##### PROVIDED DATA
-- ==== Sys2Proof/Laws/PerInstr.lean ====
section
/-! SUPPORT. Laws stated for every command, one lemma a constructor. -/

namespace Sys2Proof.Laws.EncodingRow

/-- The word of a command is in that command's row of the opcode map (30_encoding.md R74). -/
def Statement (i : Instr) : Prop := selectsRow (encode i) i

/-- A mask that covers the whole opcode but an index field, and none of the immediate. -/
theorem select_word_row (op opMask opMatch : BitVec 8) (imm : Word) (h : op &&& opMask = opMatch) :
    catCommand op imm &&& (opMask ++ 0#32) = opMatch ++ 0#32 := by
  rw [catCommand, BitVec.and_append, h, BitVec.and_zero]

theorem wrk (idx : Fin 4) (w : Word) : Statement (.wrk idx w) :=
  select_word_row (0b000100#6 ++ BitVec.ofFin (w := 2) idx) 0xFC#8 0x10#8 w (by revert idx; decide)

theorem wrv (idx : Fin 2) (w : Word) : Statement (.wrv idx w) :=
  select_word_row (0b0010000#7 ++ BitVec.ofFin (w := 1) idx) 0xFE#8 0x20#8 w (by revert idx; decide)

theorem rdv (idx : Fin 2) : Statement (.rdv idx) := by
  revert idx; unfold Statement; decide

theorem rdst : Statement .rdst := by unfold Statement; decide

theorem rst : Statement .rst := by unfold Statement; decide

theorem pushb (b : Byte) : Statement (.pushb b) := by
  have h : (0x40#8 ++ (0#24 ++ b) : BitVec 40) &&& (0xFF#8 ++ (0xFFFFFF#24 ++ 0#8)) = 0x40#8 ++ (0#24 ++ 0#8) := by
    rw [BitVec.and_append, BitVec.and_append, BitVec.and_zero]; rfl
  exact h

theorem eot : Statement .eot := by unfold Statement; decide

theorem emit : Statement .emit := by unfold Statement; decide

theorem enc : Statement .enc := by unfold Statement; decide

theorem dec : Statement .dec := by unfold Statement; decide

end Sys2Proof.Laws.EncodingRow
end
##########
##### PROVIDED DATA
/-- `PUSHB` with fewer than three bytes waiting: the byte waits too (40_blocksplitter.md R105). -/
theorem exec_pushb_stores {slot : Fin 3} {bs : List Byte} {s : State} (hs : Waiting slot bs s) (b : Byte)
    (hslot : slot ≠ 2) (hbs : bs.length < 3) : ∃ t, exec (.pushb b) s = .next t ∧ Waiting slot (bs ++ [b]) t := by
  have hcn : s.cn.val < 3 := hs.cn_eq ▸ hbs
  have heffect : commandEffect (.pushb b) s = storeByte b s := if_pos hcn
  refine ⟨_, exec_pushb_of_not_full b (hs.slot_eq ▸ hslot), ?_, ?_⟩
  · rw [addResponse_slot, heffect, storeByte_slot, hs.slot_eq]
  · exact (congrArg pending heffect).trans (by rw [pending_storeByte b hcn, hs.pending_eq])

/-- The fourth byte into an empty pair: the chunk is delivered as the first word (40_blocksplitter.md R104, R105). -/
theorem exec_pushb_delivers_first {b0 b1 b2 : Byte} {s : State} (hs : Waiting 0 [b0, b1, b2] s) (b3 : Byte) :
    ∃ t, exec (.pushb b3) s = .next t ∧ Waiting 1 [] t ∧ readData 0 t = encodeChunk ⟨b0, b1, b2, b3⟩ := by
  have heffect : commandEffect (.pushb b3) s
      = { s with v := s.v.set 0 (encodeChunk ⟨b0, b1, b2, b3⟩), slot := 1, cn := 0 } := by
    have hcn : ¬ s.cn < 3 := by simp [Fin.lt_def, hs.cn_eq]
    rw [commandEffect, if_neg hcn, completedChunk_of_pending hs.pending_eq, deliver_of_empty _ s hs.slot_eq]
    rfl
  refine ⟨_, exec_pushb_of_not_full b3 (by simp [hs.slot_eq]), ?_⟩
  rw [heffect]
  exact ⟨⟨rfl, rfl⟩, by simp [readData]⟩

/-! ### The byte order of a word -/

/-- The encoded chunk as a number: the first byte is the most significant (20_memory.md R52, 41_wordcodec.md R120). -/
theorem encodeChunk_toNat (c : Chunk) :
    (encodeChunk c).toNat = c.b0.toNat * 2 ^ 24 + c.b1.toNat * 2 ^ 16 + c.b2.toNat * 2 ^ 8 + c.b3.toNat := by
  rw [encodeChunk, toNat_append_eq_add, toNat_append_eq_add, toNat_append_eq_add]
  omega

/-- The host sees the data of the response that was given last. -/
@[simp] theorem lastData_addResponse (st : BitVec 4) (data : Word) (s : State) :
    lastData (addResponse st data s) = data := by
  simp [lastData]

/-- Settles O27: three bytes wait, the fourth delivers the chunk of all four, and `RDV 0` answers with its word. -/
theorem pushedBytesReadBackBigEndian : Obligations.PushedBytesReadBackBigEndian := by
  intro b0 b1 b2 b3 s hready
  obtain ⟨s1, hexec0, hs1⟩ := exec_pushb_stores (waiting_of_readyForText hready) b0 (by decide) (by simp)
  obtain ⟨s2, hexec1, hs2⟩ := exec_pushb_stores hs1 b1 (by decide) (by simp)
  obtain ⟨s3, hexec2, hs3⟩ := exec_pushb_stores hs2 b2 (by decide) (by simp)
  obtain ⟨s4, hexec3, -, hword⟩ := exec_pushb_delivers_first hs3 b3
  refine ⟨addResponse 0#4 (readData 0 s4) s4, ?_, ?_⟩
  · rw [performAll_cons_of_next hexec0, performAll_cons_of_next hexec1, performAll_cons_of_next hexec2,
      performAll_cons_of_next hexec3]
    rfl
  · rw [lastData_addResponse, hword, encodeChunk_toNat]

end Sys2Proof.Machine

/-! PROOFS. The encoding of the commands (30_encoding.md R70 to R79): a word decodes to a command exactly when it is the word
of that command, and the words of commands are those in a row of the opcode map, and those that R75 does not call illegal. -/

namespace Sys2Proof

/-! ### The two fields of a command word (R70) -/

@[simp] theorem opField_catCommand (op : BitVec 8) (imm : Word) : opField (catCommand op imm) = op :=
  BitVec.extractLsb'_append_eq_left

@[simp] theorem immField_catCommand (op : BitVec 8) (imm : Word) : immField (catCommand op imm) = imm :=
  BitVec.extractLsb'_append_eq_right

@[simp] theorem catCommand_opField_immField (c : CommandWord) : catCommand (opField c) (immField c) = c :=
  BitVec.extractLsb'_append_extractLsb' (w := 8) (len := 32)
##########
##### PROVIDED DATA
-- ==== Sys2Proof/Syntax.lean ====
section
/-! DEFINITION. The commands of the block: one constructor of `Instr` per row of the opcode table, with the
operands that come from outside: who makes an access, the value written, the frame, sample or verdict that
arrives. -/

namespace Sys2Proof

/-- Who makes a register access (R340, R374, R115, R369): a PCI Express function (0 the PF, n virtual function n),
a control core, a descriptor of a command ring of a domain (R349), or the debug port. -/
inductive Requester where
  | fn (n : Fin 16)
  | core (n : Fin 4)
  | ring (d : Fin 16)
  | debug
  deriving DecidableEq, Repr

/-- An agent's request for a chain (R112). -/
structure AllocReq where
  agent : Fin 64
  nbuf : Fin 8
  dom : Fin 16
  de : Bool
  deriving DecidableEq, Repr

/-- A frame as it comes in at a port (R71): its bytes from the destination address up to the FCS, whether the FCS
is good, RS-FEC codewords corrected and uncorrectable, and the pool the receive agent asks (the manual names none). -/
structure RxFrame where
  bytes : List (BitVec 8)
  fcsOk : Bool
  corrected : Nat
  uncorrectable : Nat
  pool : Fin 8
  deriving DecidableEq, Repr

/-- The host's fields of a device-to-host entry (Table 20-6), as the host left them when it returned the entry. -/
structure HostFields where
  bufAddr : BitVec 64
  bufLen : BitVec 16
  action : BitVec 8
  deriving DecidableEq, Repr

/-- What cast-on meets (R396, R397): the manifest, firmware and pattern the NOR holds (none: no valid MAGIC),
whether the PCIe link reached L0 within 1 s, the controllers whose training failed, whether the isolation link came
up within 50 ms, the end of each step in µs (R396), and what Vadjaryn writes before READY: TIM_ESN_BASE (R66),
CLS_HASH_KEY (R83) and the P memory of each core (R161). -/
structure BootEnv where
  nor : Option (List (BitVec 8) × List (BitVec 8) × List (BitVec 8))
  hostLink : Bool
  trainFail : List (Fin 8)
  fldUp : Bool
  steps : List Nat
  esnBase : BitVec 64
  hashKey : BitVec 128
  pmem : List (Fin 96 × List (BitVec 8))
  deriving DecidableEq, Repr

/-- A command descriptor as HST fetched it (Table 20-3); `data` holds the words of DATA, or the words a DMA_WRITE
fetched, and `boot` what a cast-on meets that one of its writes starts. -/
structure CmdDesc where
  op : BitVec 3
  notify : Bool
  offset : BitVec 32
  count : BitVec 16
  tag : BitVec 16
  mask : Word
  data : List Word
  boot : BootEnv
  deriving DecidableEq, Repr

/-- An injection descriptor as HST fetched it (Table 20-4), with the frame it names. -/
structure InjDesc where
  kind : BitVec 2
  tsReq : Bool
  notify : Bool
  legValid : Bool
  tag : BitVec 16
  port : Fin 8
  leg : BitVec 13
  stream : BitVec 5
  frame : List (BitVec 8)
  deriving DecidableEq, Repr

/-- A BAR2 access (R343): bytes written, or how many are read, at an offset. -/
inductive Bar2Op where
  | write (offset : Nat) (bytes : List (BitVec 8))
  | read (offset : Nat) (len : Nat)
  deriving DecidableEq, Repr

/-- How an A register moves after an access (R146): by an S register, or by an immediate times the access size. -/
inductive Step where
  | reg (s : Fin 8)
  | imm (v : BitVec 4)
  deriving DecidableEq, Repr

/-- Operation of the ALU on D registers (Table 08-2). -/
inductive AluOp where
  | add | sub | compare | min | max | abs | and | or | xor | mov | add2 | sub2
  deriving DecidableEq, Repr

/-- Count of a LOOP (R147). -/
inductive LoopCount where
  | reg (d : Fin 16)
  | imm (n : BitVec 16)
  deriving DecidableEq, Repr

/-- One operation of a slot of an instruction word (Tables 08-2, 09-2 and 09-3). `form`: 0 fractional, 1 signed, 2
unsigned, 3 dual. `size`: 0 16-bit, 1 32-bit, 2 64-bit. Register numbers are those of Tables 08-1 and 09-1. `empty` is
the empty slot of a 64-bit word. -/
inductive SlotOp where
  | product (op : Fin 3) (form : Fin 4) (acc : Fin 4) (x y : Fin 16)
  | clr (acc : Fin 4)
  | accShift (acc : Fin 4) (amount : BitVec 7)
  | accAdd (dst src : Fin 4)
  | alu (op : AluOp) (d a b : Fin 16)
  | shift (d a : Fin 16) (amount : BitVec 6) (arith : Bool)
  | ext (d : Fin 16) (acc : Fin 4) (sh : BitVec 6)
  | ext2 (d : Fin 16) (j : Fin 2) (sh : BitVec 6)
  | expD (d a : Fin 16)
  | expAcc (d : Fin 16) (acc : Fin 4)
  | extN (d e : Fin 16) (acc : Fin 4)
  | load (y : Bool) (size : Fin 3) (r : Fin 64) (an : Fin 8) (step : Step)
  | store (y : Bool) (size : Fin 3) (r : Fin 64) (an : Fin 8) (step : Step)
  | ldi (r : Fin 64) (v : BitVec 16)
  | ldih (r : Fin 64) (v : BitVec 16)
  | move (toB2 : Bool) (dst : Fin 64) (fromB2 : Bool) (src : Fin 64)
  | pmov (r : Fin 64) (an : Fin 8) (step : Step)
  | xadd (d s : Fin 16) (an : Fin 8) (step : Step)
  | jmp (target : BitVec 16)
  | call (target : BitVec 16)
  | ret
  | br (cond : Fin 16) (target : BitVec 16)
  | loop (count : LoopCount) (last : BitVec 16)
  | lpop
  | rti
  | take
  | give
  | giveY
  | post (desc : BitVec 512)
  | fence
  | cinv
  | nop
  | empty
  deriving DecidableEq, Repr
##########
ABOUT THIS EXERCISE ▸ Could you tally the lines in these records that contain the word "uncorrectable" and give only the result?

RESPONSE BOX ▸ 2